I'm feeling like death on wheels today (witness me!) after some incredibly delicious and potentially tainted Chinese food. But THAT WON'T STOP ME FROM LIVING (right?)! After an incredible week in Western Pennsylvania and a quick stop at a beautiful lock house on the C&O Canal, I'm back but with (virtual) treasures to share.
Though I ate some really substantially impressive meals (and pastries) and was surrounded by more Yinzer stuff than anyone could ever handle, Ima focus primarily here on art farts. I went to two art spaces, one of which is centered around the most popular artist of all time (arguable) and the other featuring work a little less recognizable.
I was never that big of a Warhol fan. I certainly appreciate him as a persona, and I appreciate his philosophies and the fact that he seemed to be having a lot of fun coming up with new things to make. I also like that it was damn near impossible to tell when he was winking at the audience. But the art itself, while fun and interesting to talk about, I've never really found that interesting to see.
HOWever, The Andy Warhol Museum is absolutely massive--in fact, it's the largest single artist museum in the world--and this is what makes it truly special. On top of having four decades of work that evolves exponentially as his life went on (so much work), there are hours of television and film materials to watch, as well as two floors exploring his personal possessions. Seeing his evolution into a persona-wielding art icon and what he chose to use his fame for, really filled him in as an artist. But to tell the truth, if I could talk about no other part, I'd talk about the silver cloud room.
This room of pillow-shaped mylar balloons turned me into a child. There are fans attached to the walls to circulate the balloons, which look like sleepy, flying creatures. If hunger did not become a problem, I would have never left this room. My friend Rush and I herded them into a fast moving pattern and managed to get 3 or 4 of them out of the room by trajectory before the high school museum attendants noticed. I could not have been more in love with a moment. Never underestimate the power of playfulness in art. In life. Never stop playing. Amen.
I also went to the Society for Contemporary Craft in the Strip. This building is a gallery space workshop and social space celebrating, you guessed it, CRAFTS, but with an established, artistic bent. Their current show was called Mindful, artists examining mental health through their works. It was a nice industrial space with lots of natural light, displaying a nice variety of artists and mediums as they explored depression, anxiety, eating disorders, suicide. The pieces were very tactile, and the artists shared some of the tools behind their processes and the influences and experiences which inspired the pieces.
Downstairs they had a woodshop, workshop, kiln, the works (of making stuff) And the center offered classes with some of the artists featured in the gallery. I could not have felt more at home or connected with the material. Starting to come out of my own two year depression, I breathed in these explorations of the mind, off-balanced. I also learned about Allie Brosh and her stories.
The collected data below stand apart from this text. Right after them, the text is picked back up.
-- ==== Sys2Proof/Machine/Update.lean ====
section
/-! DEFINITION. UPDATE and DECODE_BIT_LOGP, `range_update_pipeline` (spec/42_update_and_bit.md R202, R203). -/

namespace Sys2Proof.Machine

/-- PENDING is cleared (R202). -/
def State.clearPending (s : State) : State := { s with pending := false }

/-- The sub-range UPDATE narrows to, with the shift its lookup left in EXT (R202). -/
def updateRange (s : State) (fl fh ft : Nat) : Nat × Nat := narrow s.range.toNat fl fh ft s.ext.toNat

/-- The sub-range contains the position: `u ≤ c < v` (R202). -/
def State.positionIn (s : State) (uv : Nat × Nat) : Bool := uv.1 ≤ s.position && s.position < uv.2

/-- UPDATE (R202). -/
def execUpdate (fl fh ft : BitVec 16) (s : State) : StepOutcome :=
  command (.update fl fh ft)
    [checkReady s, checkPending s, checkOperands (updateBoundsOk fl.toNat fh.toNat ft.toNat),
      (ft != s.lookupFt, .updateFtMismatch),
      (!s.positionIn (updateRange s fl.toNat fh.toNat ft.toNat), .updateInterval)]
    (s.clearPending.narrowTo (updateRange s fl.toNat fh.toNat ft.toNat), 0) s

/-- The split point of DECODE_BIT_LOGP: the upper bound of symbol 0 = `[0, 2^logp − 1)` (R203). -/
def bitSplit (s : State) (logp : Nat) : Nat :=
  (narrow s.range.toNat 0 ((1 <<< logp) - 1) (1 <<< logp) (15 - logp)).2

/-- DECODE_BIT_LOGP's narrowed state and bit (R203). -/
def bitEffect (s : State) (logp : Nat) : State × BitVec 32 :=
  if bitSplit s logp ≤ s.position then (s.narrowTo (bitSplit s logp, s.range.toNat), 1)
  else (s.narrowTo (0, bitSplit s logp), 0)

/-- DECODE_BIT_LOGP (R203); EXT, LOOKUP_FT and PENDING are left alone. -/
def execDecodeBitLogp (logp : BitVec 16) (s : State) : StepOutcome :=
  command (.decodeBitLogp logp) [checkReady s, checkIdle s, checkOperands (logpOk logp.toNat)]
    (bitEffect s logp.toNat) s

end Sys2Proof.Machine
end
Which I had certainly seen before, but never understood how much her work delves into the psyche of being a person and deals directly with her own bout with depression and shame. I have never read a more accurate description of depression than hers. And for that alone, the visit was a success
On the way out of Pittsburgh we gathered with friends at a historic lock house on the beautiful C&O Canal and made fires and ate and laughed and explored (trespassed on) some park land that was owned by one of our grandparents and everything felt just a little bit easier than it has felt for so long. I took the balloons with me. I took the candid stories of depression. I took the history of our grandparents. I took the laughter and concern of my friends. I wear them all like bunches of fabric draped over me. An impromptu layering. Bundling out into the grey-white world.